Speed up your models with 🤗 Optimum Intel and OpenVINO

Last July, we announced that Intel and Hugging Face would collaborate on constructing state-of-the-art yet easy hardware acceleration tools for Transformer models.

Today, we’re very comfortable to announce that we added Intel OpenVINO to Optimum Intel. You may now easily perform inference with OpenVINO Runtime on a wide range of Intel processors (see the complete list of supported devices) using Transformers models which will be hosted either on the Hugging Face hub or locally. You too can quantize your model with the OpenVINO Neural Network Compression Framework (NNCF), and reduce its size and prediction latency in near minutes.

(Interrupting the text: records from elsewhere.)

-- ==== Sys2Proof/Laws/KeepsTransfer.lean ====
section
/-! SUPPORT. Every operation of Sys2Proof/Machine/Transfer.lean keeps what `Keeps` says. -/

namespace Sys2Proof.Machine

theorem keeps_pieceAddr (a0 a1 a2 a3) (s) : Keeps s (pieceAddr a0 a1 a2 a3 s).2 := by
  unfold pieceAddr
  grind [Keeps.refl, Keeps.trans, keeps_mk, Keeps.foldl, Keeps.foldlSnd, keeps_translate]

theorem keeps_buildPieces (a0 a1 a2) (s) : Keeps s (buildPieces a0 a1 a2 s).2 := by
  fun_induction buildPieces a0 a1 a2 s <;> grind [Keeps.refl, Keeps.trans, keeps_mk, Keeps.foldl, Keeps.foldlSnd, keeps_pieceAddr]

theorem keeps_settlePiece (a0 a1 a2) (s) : Keeps s (settlePiece a0 a1 a2 s).2 := by
  unfold settlePiece
  grind [Keeps.refl, Keeps.trans, keeps_mk, Keeps.foldl, Keeps.foldlSnd, keeps_sheafWrite, keeps_nextFree, keeps_sheafRead]

theorem keeps_settlePieces (a0 a1 a2) (s) : Keeps s (settlePieces a0 a1 a2 s).2 := by
  fun_induction settlePieces a0 a1 a2 s <;> grind [Keeps.refl, Keeps.trans, keeps_mk, Keeps.foldl, Keeps.foldlSnd, keeps_settlePiece]

theorem keeps_remoteFail (a0 a1 a2 a3 a4 a5 a6) (s) : Keeps s (remoteFail a0 a1 a2 a3 a4 a5 a6 s) := by
  unfold remoteFail
  grind [Keeps.refl, Keeps.trans, keeps_mk, Keeps.foldl, Keeps.foldlSnd, keeps_faultRec, keeps_parkXfer, keeps_faultTask, keeps_unitFaultWait, keeps_xferError]

theorem keeps_issuePiece (a0 a1 a2 a3) (s) : Keeps s (issuePiece a0 a1 a2 a3 s) := by
  unfold issuePiece
  grind [Keeps.refl, Keeps.trans, keeps_mk, Keeps.foldl, Keeps.foldlSnd, keeps_setXfer, keeps_remoteFail, keeps_parkXfer, keeps_takeTag, keeps_enqueuePkt, keeps_translate, keeps_xferFail]

theorem keeps_listChunk (a0 a1) (s) : Keeps s (listChunk a0 a1 s) := by
  unfold listChunk
  grind [Keeps.refl, Keeps.trans, keeps_mk, Keeps.foldl, Keeps.foldlSnd, keeps_buildPieces, keeps_xferFail, keeps_settlePieces, keeps_xferError, keeps_setXfer]

theorem keeps_acquireChunk (a0) (s) : Keeps s (acquireChunk a0 s) := by
  unfold acquireChunk
  grind [Keeps.refl, Keeps.trans, keeps_mk, Keeps.foldl, Keeps.foldlSnd, keeps_readDmaDesc, keeps_issuePiece, keeps_listChunk]

theorem keeps_tagAcquire (a0 a1 a2 a3) (s) : Keeps s (tagAcquire a0 a1 a2 a3 s) := by
  unfold tagAcquire
  grind [Keeps.refl, Keeps.trans, keeps_mk, Keeps.foldl, Keeps.foldlSnd, keeps_acquireChunk, keeps_takeTag]

theorem keeps_pieceRead (a0 a1 a2 a3) (s) : Keeps s (pieceRead a0 a1 a2 a3 s) := by
  unfold pieceRead
  split <;> grind [Keeps.refl, Keeps.trans, keeps_mk, Keeps.foldl, Keeps.foldlSnd, keeps_settlePiece, keeps_setXfer, keeps_xferError]

theorem keeps_chunkResponse (a0 a1 a2 a3 a4 a5 a6) (s) : Keeps s (chunkResponse a0 a1 a2 a3 a4 a5 a6 s) := by
  unfold chunkResponse
  grind [Keeps.refl, Keeps.trans, keeps_mk, Keeps.foldl, Keeps.foldlSnd, keeps_remoteFail, keeps_setXfer, keeps_pieceRead, keeps_memWrite, keeps_nextFree, keeps_xferFail, keeps_memRead]

theorem keeps_transactionResponse (a0 a1 a2 a3 a4 a5 a6) (s) : Keeps s (transactionResponse a0 a1 a2 a3 a4 a5 a6 s) := by
  unfold transactionResponse
  grind [Keeps.refl, Keeps.trans, keeps_mk, Keeps.foldl, Keeps.foldlSnd, keeps_freeTag, keeps_flushDeferred, keeps_memWrite, keeps_nextFree, keeps_chunkResponse]

theorem keeps_chunkRetire (a0) (s) : Keeps s (chunkRetire a0 s) := by
  unfold chunkRetire
  split <;> grind [Keeps.refl, Keeps.trans, keeps_mk, Keeps.foldl, Keeps.foldlSnd, keeps_setXfer, keeps_xferDone, keeps_pump]

theorem keeps_execTagAcquire (a0 a1 a2 a3) (s) : Keeps s (nextOr s (execTagAcquire a0 a1 a2 a3 s)) := by
  unfold execTagAcquire
  grind [Keeps.refl, Keeps.trans, keeps_mk, Keeps.foldl, Keeps.foldlSnd, keeps_tagAcquire, nextOr]

theorem keeps_execTransactionResponse (a0 a1 a2 a3 a4 a5 a6) (s) : Keeps s (nextOr s (execTransactionResponse a0 a1 a2 a3 a4 a5 a6 s)) := by
  unfold execTransactionResponse
  grind [Keeps.refl, Keeps.trans, keeps_mk, Keeps.foldl, Keeps.foldlSnd, keeps_transactionResponse, nextOr]

theorem keeps_execDmaChunkRetire (a0) (s) : Keeps s (nextOr s (execDmaChunkRetire a0 s)) := by
  unfold execDmaChunkRetire
  grind [Keeps.refl, Keeps.trans, keeps_mk, Keeps.foldl, Keeps.foldlSnd, keeps_chunkRetire, nextOr]

end Sys2Proof.Machine
end

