-- ==== Sys2Proof/Laws/KeepsFabric.lean ====
section
/-! SUPPORT. Every operation of Sys2Proof/Machine/Fabric.lean keeps what `Keeps` says. -/

namespace Sys2Proof.Machine

theorem keeps_portEvt (a0 a1) (s) : Keeps s (portEvt a0 a1 s) := by
  unfold portEvt
  grind [Keeps.refl, Keeps.trans, keeps_mk, Keeps.foldl, Keeps.foldlSnd, keeps_fset]

theorem keeps_traceLink (a0 a1) (s) : Keeps s (traceLink a0 a1 s) := by
  unfold traceLink
  grind [Keeps.refl, Keeps.trans, keeps_mk, Keeps.foldl, Keeps.foldlSnd, keeps_trace]

theorem keeps_heldReg (a0) (s) : Keeps s (heldReg a0 s) := by
  unfold heldReg
  grind [Keeps.refl, Keeps.trans, keeps_mk, Keeps.foldl, Keeps.foldlSnd, keeps_fset]

theorem keeps_strikeData (a0 a1) (s) : Keeps s (strikeData a0 a1 s).2 := by
  unfold strikeData
  grind [Keeps.refl, Keeps.trans, keeps_mk, Keeps.foldl, Keeps.foldlSnd, keeps_nextFree]

theorem keeps_packetSend (a0 a1) (s) : Keeps s (packetSend a0 a1 s) := by
  unfold packetSend
  grind [Keeps.refl, Keeps.trans, keeps_mk, Keeps.foldl, Keeps.foldlSnd, keeps_strikeData, keeps_heldReg, keeps_sendOnLane, keeps_setPort]

theorem keeps_sendCtl (a0 a1) (s) : Keeps s (sendCtl a0 a1 s) := by
  unfold sendCtl
  grind [Keeps.refl, Keeps.trans, keeps_mk, Keeps.foldl, Keeps.foldlSnd, keeps_sendBlock]

theorem keeps_sendRxstat (a0 a1 a2) (s) : Keeps s (sendRxstat a0 a1 a2 s) := by
  unfold sendRxstat
  grind [Keeps.refl, Keeps.trans, keeps_mk, Keeps.foldl, Keeps.foldlSnd, keeps_sendCtl, keeps_updLane]

theorem keeps_sendAck (a0 a1) (s) : Keeps s (sendAck a0 a1 s) := by
  unfold sendAck
  grind [Keeps.refl, Keeps.trans, keeps_mk, Keeps.foldl, Keeps.foldlSnd, keeps_sendCtl, keeps_updLane]

theorem keeps_laneReports (a0 a1) (s) : Keeps s (laneReports a0 a1 s) := by
  unfold laneReports
  grind [Keeps.refl, Keeps.trans, keeps_mk, Keeps.foldl, Keeps.foldlSnd, keeps_sendAck, keeps_sendRxstat]

theorem keeps_laneConsume (a0 a1) (s) : Keeps s (laneConsume a0 a1 s) := by
  unfold laneConsume
  grind [Keeps.refl, Keeps.trans, keeps_mk, Keeps.foldl, Keeps.foldlSnd, keeps_updLane, keeps_sendAck]

theorem keeps_resend (a0 a1 a2) (s) : Keeps s (resend a0 a1 a2 s) := by
  unfold resend
  grind [Keeps.refl, Keeps.trans, keeps_mk, Keeps.foldl, Keeps.foldlSnd, keeps_sendOnLane]

theorem keeps_replay (a0 a1 a2) (s) : Keeps s (replay a0 a1 a2 s) := by
  unfold replay
  grind [Keeps.refl, Keeps.trans, keeps_mk, Keeps.foldl, Keeps.foldlSnd, keeps_resend, keeps_fcount]

theorem keeps_ackReceive (a0 a1 a2 a3) (s) : Keeps s (ackReceive a0 a1 a2 a3 s) := by
  unfold ackReceive
  grind [Keeps.refl, Keeps.trans, keeps_mk, Keeps.foldl, Keeps.foldlSnd, keeps_heldReg, keeps_updLane]

theorem keeps_rxstatReceive (a0 a1 a2 a3) (s) : Keeps s (rxstatReceive a0 a1 a2 a3 s) := by
  unfold rxstatReceive
  grind [Keeps.refl, Keeps.trans, keeps_mk, Keeps.foldl, Keeps.foldlSnd, keeps_updLane, keeps_replay]

theorem keeps_replayTimeout (a0 a1) (s) : Keeps s (replayTimeout a0 a1 s) := by
  unfold replayTimeout
  grind [Keeps.refl, Keeps.trans, keeps_mk, Keeps.foldl, Keeps.foldlSnd, keeps_replay]

theorem keeps_newSession (a0) (s) : Keeps s (newSession a0 s) := by
  unfold newSession
  grind [Keeps.refl, Keeps.trans, keeps_mk, Keeps.foldl, Keeps.foldlSnd, keeps_fset, keeps_heldReg, keeps_updPort]

theorem keeps_portDrop (a0) (s) : Keeps s (portDrop a0 s) := by
  unfold portDrop
  grind [Keeps.refl, Keeps.trans, keeps_mk, Keeps.foldl, Keeps.foldlSnd, keeps_setPortState, keeps_regPut, keeps_updPort, keeps_fset, keeps_traceLink, keeps_occurs, keeps_portEvt]

theorem keeps_modMismatch (a0) (s) : Keeps s (modMismatch a0 s) := by
  unfold modMismatch
  grind [Keeps.refl, Keeps.trans, keeps_mk, Keeps.foldl, Keeps.foldlSnd, keeps_portDrop, keeps_occurs, keeps_portEvt]

theorem keeps_sendLink (a0 a1 a2) (s) : Keeps s (sendLink a0 a1 a2 s) := by
  unfold sendLink
  grind [Keeps.refl, Keeps.trans, keeps_mk, Keeps.foldl, Keeps.foldlSnd, keeps_sendLowest]

theorem keeps_sendHelloA (a0) (s) : Keeps s (sendHelloA a0 s) := by
  unfold sendHelloA
  grind [Keeps.refl, Keeps.trans, keeps_mk, Keeps.foldl, Keeps.foldlSnd, keeps_sendLink]

theorem keeps_sendHelloB (a0) (s) : Keeps s (sendHelloB a0 s) := by
  unfold sendHelloB
  grind [Keeps.refl, Keeps.trans, keeps_mk, Keeps.foldl, Keeps.foldlSnd, keeps_sendLink]

theorem keeps_portTrain (a0) (s) : Keeps s (portTrain a0 s) := by
  unfold portTrain
  grind [Keeps.refl, Keeps.trans, keeps_mk, Keeps.foldl, Keeps.foldlSnd, keeps_sendHelloB, keeps_sendHelloA, keeps_setPortState, keeps_updPort]

theorem keeps_retrainAttempt (a0) (s) : Keeps s (retrainAttempt a0 s) := by
  unfold retrainAttempt
  grind [Keeps.refl, Keeps.trans, keeps_mk, Keeps.foldl, Keeps.foldlSnd, keeps_portTrain]

theorem keeps_setActive (a0 a1) (s) : Keeps s (setActive a0 a1 s) := by
  unfold setActive
  grind [Keeps.refl, Keeps.trans, keeps_mk, Keeps.foldl, Keeps.foldlSnd, keeps_updPort, keeps_fset]

theorem keeps_setHalf (a0 a1) (s) : Keeps s (setHalf a0 a1 s) := by
  unfold setHalf
  grind [Keeps.refl, Keeps.trans, keeps_mk, Keeps.foldl, Keeps.foldlSnd, keeps_fset, keeps_occurs, keeps_portEvt]

theorem keeps_askChange (a0 a1 a2 a3) (s) : Keeps s (askChange a0 a1 a2 a3 s) := by
  unfold askChange
  grind [Keeps.refl, Keeps.trans, keeps_mk, Keeps.foldl, Keeps.foldlSnd, keeps_updPort, keeps_nextFree, keeps_sendLink]

theorem keeps_askStripe (a0) (s) : Keeps s (askStripe a0 s) := by
  unfold askStripe
  grind [Keeps.refl, Keeps.trans, keeps_mk, Keeps.foldl, Keeps.foldlSnd, keeps_askChange]

theorem keeps_portUp (a0) (s) : Keeps s (portUp a0 s) := by
  unfold portUp
  grind [Keeps.refl, Keeps.trans, keeps_mk, Keeps.foldl, Keeps.foldlSnd, keeps_portEvt, keeps_setPortState, keeps_updPort, keeps_resend, keeps_sendLink, keeps_askStripe, keeps_setActive, keeps_traceLink]

theorem keeps_helloAReceive (a0 a1 a2 a3 a4 a5) (s) : Keeps s (helloAReceive a0 a1 a2 a3 a4 a5 s) := by
  unfold helloAReceive
  grind [Keeps.refl, Keeps.trans, keeps_mk, Keeps.foldl, Keeps.foldlSnd, keeps_modMismatch, keeps_fset, keeps_setHalf, keeps_sendHelloB, keeps_sendHelloA, keeps_updPort]

theorem keeps_helloBReceive (a0 a1 a2) (s) : Keeps s (helloBReceive a0 a1 a2 s) := by
  unfold helloBReceive
  grind [Keeps.refl, Keeps.trans, keeps_mk, Keeps.foldl, Keeps.foldlSnd, keeps_portUp, keeps_traceLink, keeps_occurs, keeps_portEvt, keeps_setPortState, keeps_nextFree, keeps_fset, keeps_updPort]

theorem keeps_setSpare (a0 a1 a2) (s) : Keeps s (setSpare a0 a1 a2 s) := by
  unfold setSpare
  grind [Keeps.refl, Keeps.trans, keeps_mk, Keeps.foldl, Keeps.foldlSnd, keeps_fset]

theorem keeps_makeChange (a0 a1) (s) : Keeps s (makeChange a0 a1 s) := by
  unfold makeChange
  grind [Keeps.refl, Keeps.trans, keeps_mk, Keeps.foldl, Keeps.foldlSnd, keeps_traceLink, keeps_setHalf, keeps_setActive, keeps_setSpare, keeps_occurs, keeps_fset]

theorem keeps_agree (a0 a1) (s) : Keeps s (agree a0 a1 s) := by
  unfold agree
  grind [Keeps.refl, Keeps.trans, keeps_mk, Keeps.foldl, Keeps.foldlSnd, keeps_updPort]

theorem keeps_modeReceive (a0 a1 a2) (s) : Keeps s (modeReceive a0 a1 a2 s) := by
  unfold modeReceive
  grind [Keeps.refl, Keeps.trans, keeps_mk, Keeps.foldl, Keeps.foldlSnd, keeps_agree, keeps_sendLink]

theorem keeps_substReceive (a0 a1 a2 a3) (s) : Keeps s (substReceive a0 a1 a2 a3 s) := by
  unfold substReceive
  grind [Keeps.refl, Keeps.trans, keeps_mk, Keeps.foldl, Keeps.foldlSnd, keeps_updPort, keeps_agree, keeps_sendLink]

theorem keeps_stripeReceive (a0 a1 a2) (s) : Keeps s (stripeReceive a0 a1 a2 s) := by
  unfold stripeReceive
  grind [Keeps.refl, Keeps.trans, keeps_mk, Keeps.foldl, Keeps.foldlSnd, keeps_agree, keeps_sendLink, keeps_askChange]

theorem keeps_alignReceive (a0 a1 a2) (s) : Keeps s (alignReceive a0 a1 a2 s) := by
  unfold alignReceive
  grind [Keeps.refl, Keeps.trans, keeps_mk, Keeps.foldl, Keeps.foldlSnd, keeps_updPort, keeps_makeChange]

theorem keeps_startSubst (a0 a1) (s) : Keeps s ((startSubst a0 a1 s).getD s) := by
  unfold startSubst
  grind [Keeps.refl, Keeps.trans, keeps_mk, Keeps.foldl, Keeps.foldlSnd, keeps_askChange]

theorem keeps_linkDown (a0 a1) (s) : Keeps s (linkDown a0 a1 s) := by
  unfold linkDown
  dsimp only
  refine Keeps.ite (Keeps.refl s) ?_
  cases a1 with
  | allLock => exact Keeps.ite (keeps_portDrop ..) (Keeps.refl s)
  | oneLock w =>
    refine Keeps.ite ?_ (Keeps.refl s)
    have h := keeps_startSubst a0 w s
    cases hx : startSubst a0 w s with
    | none => exact keeps_portDrop ..
    | some t => simpa [hx] using h
  | modulation => exact keeps_modMismatch ..
  | replays => exact keeps_portDrop ..
  | laserLost => exact keeps_portDrop ..
  | siteLost => exact keeps_portDrop ..

theorem keeps_ratioExceeded (a0 a1) (s) : Keeps s (ratioExceeded a0 a1 s) := by
  unfold ratioExceeded
  grind [Keeps.refl, Keeps.trans, keeps_mk, Keeps.foldl, Keeps.foldlSnd, keeps_startSubst]

theorem keeps_testReceive (a0 a1) (s) : Keeps s (testReceive a0 a1 s) := by
  unfold testReceive
  grind [Keeps.refl, Keeps.trans, keeps_mk, Keeps.foldl, Keeps.foldlSnd, keeps_updPort, keeps_sendLink, keeps_fset, keeps_setPortState, keeps_portTrain]

theorem keeps_linkRepeat (a0) (s) : Keeps s (linkRepeat a0 s) := by
  unfold linkRepeat
  grind [Keeps.refl, Keeps.trans, keeps_mk, Keeps.foldl, Keeps.foldlSnd, keeps_sendHelloB, keeps_sendHelloA, keeps_sendLink]

theorem keeps_timeSend (a0) (s) : Keeps s (timeSend a0 s) := by
  unfold timeSend
  grind [Keeps.refl, Keeps.trans, keeps_mk, Keeps.foldl, Keeps.foldlSnd, keeps_sendLowest, keeps_updPort]

theorem keeps_timeReceive (a0 a1) (s) : Keeps s (timeReceive a0 a1 s) := by
  unfold timeReceive
  grind [Keeps.refl, Keeps.trans, keeps_mk, Keeps.foldl, Keeps.foldlSnd, keeps_updPort]

theorem keeps_blockLock (a0 a1 a2) (s) : Keeps s (blockLock a0 a1 a2 s) := by
  unfold blockLock
  grind [Keeps.refl, Keeps.trans, keeps_mk, Keeps.foldl, Keeps.foldlSnd, keeps_updPort]

theorem keeps_execFabricPacketSend (a0 a1) (s) : Keeps s (nextOr s (execFabricPacketSend a0 a1 s)) := by
  unfold execFabricPacketSend
  grind [Keeps.refl, Keeps.trans, keeps_mk, Keeps.foldl, Keeps.foldlSnd, keeps_packetSend, nextOr]

theorem keeps_execAck (a0 a1 a2 a3) (s) : Keeps s (nextOr s (execAck a0 a1 a2 a3 s)) := by
  unfold execAck
  grind [Keeps.refl, Keeps.trans, keeps_mk, Keeps.foldl, Keeps.foldlSnd, keeps_ackReceive, nextOr]

theorem keeps_execRxstat (a0 a1 a2 a3) (s) : Keeps s (nextOr s (execRxstat a0 a1 a2 a3 s)) := by
  unfold execRxstat
  grind [Keeps.refl, Keeps.trans, keeps_mk, Keeps.foldl, Keeps.foldlSnd, keeps_rxstatReceive, nextOr]

theorem keeps_execAlign (a0 a1 a2 a3) (s) : Keeps s (nextOr s (execAlign a0 a1 a2 a3 s)) := by
  unfold execAlign
  grind [Keeps.refl, Keeps.trans, keeps_mk, Keeps.foldl, Keeps.foldlSnd, keeps_alignReceive, nextOr]

theorem keeps_execFabricReplayTimeout (a0 a1) (s) : Keeps s (nextOr s (execFabricReplayTimeout a0 a1 s)) := by
  unfold execFabricReplayTimeout
  grind [Keeps.refl, Keeps.trans, keeps_mk, Keeps.foldl, Keeps.foldlSnd, keeps_replayTimeout, nextOr]

theorem keeps_execLinkDown (a0 a1) (s) : Keeps s (nextOr s (execLinkDown a0 a1 s)) := by
  unfold execLinkDown
  grind [Keeps.refl, Keeps.trans, keeps_mk, Keeps.foldl, Keeps.foldlSnd, keeps_linkDown, nextOr]

theorem keeps_execFabricRetrainAttempt (a0) (s) : Keeps s (nextOr s (execFabricRetrainAttempt a0 s)) := by
  unfold execFabricRetrainAttempt
  grind [Keeps.refl, Keeps.trans, keeps_mk, Keeps.foldl, Keeps.foldlSnd, keeps_retrainAttempt, nextOr]

theorem keeps_execHelloA (a0 a1 a2 a3 a4 a5) (s) : Keeps s (nextOr s (execHelloA a0 a1 a2 a3 a4 a5 s)) := by
  unfold execHelloA
  grind [Keeps.refl, Keeps.trans, keeps_mk, Keeps.foldl, Keeps.foldlSnd, keeps_helloAReceive, nextOr]

theorem keeps_execHelloB (a0 a1 a2) (s) : Keeps s (nextOr s (execHelloB a0 a1 a2 s)) := by
  unfold execHelloB
  grind [Keeps.refl, Keeps.trans, keeps_mk, Keeps.foldl, Keeps.foldlSnd, keeps_helloBReceive, nextOr]

theorem keeps_execMode (a0 a1 a2) (s) : Keeps s (nextOr s (execMode a0 a1 a2 s)) := by
  unfold execMode
  grind [Keeps.refl, Keeps.trans, keeps_mk, Keeps.foldl, Keeps.foldlSnd, keeps_modeReceive, nextOr]

theorem keeps_execSubst (a0 a1 a2 a3) (s) : Keeps s (nextOr s (execSubst a0 a1 a2 a3 s)) := by
  unfold execSubst
  grind [Keeps.refl, Keeps.trans, keeps_mk, Keeps.foldl, Keeps.foldlSnd, keeps_substReceive, nextOr]

theorem keeps_execStripe (a0 a1 a2) (s) : Keeps s (nextOr s (execStripe a0 a1 a2 s)) := by
  unfold execStripe
  grind [Keeps.refl, Keeps.trans, keeps_mk, Keeps.foldl, Keeps.foldlSnd, keeps_stripeReceive, nextOr]

theorem keeps_execMon (a0 a1 a2) (s) : Keeps s (nextOr s (execMon a0 a1 a2 s)) := by
  unfold execMon
  grind [Keeps.refl, Keeps.trans, keeps_mk, Keeps.foldl, Keeps.foldlSnd, keeps_updPort, nextOr]

theorem keeps_execTest (a0 a1) (s) : Keeps s (nextOr s (execTest a0 a1 s)) := by
  unfold execTest
  grind [Keeps.refl, Keeps.trans, keeps_mk, Keeps.foldl, Keeps.foldlSnd, keeps_testReceive, nextOr]

theorem keeps_execLinkExchangeRepeat (a0) (s) : Keeps s (nextOr s (execLinkExchangeRepeat a0 s)) := by
  unfold execLinkExchangeRepeat
  grind [Keeps.refl, Keeps.trans, keeps_mk, Keeps.foldl, Keeps.foldlSnd, keeps_linkRepeat, nextOr]

theorem keeps_execTime (a0 a1) (s) : Keeps s (nextOr s (execTime a0 a1 s)) := by
  unfold execTime
  grind [Keeps.refl, Keeps.trans, keeps_mk, Keeps.foldl, Keeps.foldlSnd, keeps_timeReceive, nextOr]

theorem keeps_execTimeBlockSend (a0) (s) : Keeps s (nextOr s (execTimeBlockSend a0 s)) := by
  unfold execTimeBlockSend
  grind [Keeps.refl, Keeps.trans, keeps_mk, Keeps.foldl, Keeps.foldlSnd, keeps_timeSend, nextOr]

theorem keeps_execStreamErrorRatioExceeded (a0 a1) (s) : Keeps s (nextOr s (execStreamErrorRatioExceeded a0 a1 s)) := by
  unfold execStreamErrorRatioExceeded
  grind [Keeps.refl, Keeps.trans, keeps_mk, Keeps.foldl, Keeps.foldlSnd, keeps_ratioExceeded, nextOr]

theorem keeps_execBlockLockLoss (a0 a1) (s) : Keeps s (nextOr s (execBlockLockLoss a0 a1 s)) := by
  unfold execBlockLockLoss
  grind [Keeps.refl, Keeps.trans, keeps_mk, Keeps.foldl, Keeps.foldlSnd, keeps_blockLock, nextOr]

theorem keeps_execBlockLock (a0 a1) (s) : Keeps s (nextOr s (execBlockLock a0 a1 s)) := by
  unfold execBlockLock
  grind [Keeps.refl, Keeps.trans, keeps_mk, Keeps.foldl, Keeps.foldlSnd, keeps_blockLock, nextOr]

end Sys2Proof.Machine
end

This primary release relies on OpenVINO 2022.2 and enables inference for a great quantity of PyTorch models using our OVModels. Post-training static quantization and quantization aware training will be applied on many encoder models (BERT, DistilBERT, etc.). More encoder models shall be supported within the upcoming OpenVINO release. Currently the quantization of Encoder Decoder models isn’t enabled, nonetheless this restriction must be lifted with our integration of the following OpenVINO release.

Allow us to show you the way to start in minutes!

Quantizing a Vision Transformer with Optimum Intel and OpenVINO

In this instance, we’ll run post-training static quantization on a Vision Transformer (ViT) model fine-tuned for image classification on the food101 dataset.

Quantization is a process that lowers memory and compute requirements by reducing the bit width of model parameters. Reducing the variety of bits signifies that the resulting model requires less memory at inference time, and that operations like matrix multiplication will be performed faster due to integer arithmetic.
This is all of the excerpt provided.